(Material supplied Opens)
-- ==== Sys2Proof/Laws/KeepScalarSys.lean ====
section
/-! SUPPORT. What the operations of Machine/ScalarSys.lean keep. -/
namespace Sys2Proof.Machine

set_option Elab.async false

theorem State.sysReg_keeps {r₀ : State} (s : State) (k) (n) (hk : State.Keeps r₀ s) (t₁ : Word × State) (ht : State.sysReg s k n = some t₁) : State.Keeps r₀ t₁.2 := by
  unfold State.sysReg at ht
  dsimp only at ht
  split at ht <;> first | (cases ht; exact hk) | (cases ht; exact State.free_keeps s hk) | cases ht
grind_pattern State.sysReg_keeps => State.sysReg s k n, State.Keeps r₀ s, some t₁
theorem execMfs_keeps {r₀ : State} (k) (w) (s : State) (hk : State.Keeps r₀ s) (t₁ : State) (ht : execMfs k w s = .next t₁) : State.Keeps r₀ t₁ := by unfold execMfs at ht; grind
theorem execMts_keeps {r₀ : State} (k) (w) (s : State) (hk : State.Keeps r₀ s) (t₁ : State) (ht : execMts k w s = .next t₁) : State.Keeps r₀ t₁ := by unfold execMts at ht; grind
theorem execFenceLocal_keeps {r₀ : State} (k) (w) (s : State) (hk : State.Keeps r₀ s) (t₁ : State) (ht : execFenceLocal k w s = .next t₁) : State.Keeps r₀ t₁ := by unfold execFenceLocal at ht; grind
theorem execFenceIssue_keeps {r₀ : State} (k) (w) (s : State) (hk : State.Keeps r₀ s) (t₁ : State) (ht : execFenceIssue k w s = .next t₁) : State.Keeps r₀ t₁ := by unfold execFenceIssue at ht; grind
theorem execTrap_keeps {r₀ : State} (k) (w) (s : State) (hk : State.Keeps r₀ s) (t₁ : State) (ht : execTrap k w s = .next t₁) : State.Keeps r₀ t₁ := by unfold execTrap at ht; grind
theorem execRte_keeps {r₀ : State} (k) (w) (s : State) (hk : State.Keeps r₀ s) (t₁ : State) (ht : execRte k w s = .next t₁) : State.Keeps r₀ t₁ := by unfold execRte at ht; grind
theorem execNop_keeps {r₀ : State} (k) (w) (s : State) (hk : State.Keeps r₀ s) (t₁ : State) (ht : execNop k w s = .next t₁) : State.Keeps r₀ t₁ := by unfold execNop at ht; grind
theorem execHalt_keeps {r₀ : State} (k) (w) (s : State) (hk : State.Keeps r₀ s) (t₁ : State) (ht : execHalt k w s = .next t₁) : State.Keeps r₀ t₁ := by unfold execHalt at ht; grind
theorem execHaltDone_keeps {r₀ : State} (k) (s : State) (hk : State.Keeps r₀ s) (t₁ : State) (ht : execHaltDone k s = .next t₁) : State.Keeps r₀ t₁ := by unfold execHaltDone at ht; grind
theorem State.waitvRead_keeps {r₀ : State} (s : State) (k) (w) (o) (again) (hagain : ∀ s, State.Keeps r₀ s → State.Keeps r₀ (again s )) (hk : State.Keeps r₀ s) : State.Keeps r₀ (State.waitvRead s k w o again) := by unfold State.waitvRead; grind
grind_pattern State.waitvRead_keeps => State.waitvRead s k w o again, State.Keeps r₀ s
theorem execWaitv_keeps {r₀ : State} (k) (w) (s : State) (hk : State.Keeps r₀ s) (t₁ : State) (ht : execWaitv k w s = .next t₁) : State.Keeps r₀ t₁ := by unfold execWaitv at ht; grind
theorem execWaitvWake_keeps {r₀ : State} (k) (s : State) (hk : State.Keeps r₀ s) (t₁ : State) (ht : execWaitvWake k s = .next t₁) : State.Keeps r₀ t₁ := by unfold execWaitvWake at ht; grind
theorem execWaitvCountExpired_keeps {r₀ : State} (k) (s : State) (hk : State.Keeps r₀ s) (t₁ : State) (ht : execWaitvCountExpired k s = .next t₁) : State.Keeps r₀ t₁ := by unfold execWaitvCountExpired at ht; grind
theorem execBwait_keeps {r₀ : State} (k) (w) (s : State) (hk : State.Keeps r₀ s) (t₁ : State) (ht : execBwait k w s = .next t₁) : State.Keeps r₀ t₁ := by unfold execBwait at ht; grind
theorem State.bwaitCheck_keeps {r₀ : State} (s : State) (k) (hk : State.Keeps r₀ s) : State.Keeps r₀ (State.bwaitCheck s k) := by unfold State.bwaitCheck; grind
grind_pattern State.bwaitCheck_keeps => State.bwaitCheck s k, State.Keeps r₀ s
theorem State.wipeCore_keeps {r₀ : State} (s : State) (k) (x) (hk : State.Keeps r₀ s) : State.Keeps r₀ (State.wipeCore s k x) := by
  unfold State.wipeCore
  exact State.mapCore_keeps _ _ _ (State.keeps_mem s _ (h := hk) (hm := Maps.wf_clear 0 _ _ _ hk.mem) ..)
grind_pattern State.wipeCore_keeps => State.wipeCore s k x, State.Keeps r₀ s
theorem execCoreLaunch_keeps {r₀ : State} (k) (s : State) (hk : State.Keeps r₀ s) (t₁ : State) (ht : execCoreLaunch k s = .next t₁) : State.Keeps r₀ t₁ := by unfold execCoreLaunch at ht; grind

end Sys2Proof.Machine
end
(Material supplied Closes)
What to do >>
Everything from the first line above through the line that contains "execMfs at ht; grind" should be duplicated exactly, please, and nothing beyond it.

Finished exercise >>
-- ==== Sys2Proof/Laws/KeepScalarSys.lean ====
section
/-! SUPPORT. What the operations of Machine/ScalarSys.lean keep. -/
namespace Sys2Proof.Machine

set_option Elab.async false

theorem State.sysReg_keeps {r₀ : State} (s : State) (k) (n) (hk : State.Keeps r₀ s) (t₁ : Word × State) (ht : State.sysReg s k n = some t₁) : State.Keeps r₀ t₁.2 := by
  unfold State.sysReg at ht
  dsimp only at ht
  split at ht <;> first | (cases ht; exact hk) | (cases ht; exact State.free_keeps s hk) | cases ht
grind_pattern State.sysReg_keeps => State.sysReg s k n, State.Keeps r₀ s, some t₁
theorem execMfs_keeps {r₀ : State} (k) (w) (s : State) (hk : State.Keeps r₀ s) (t₁ : State) (ht : execMfs k w s = .next t₁) : State.Keeps r₀ t₁ := by unfold execMfs at ht; grind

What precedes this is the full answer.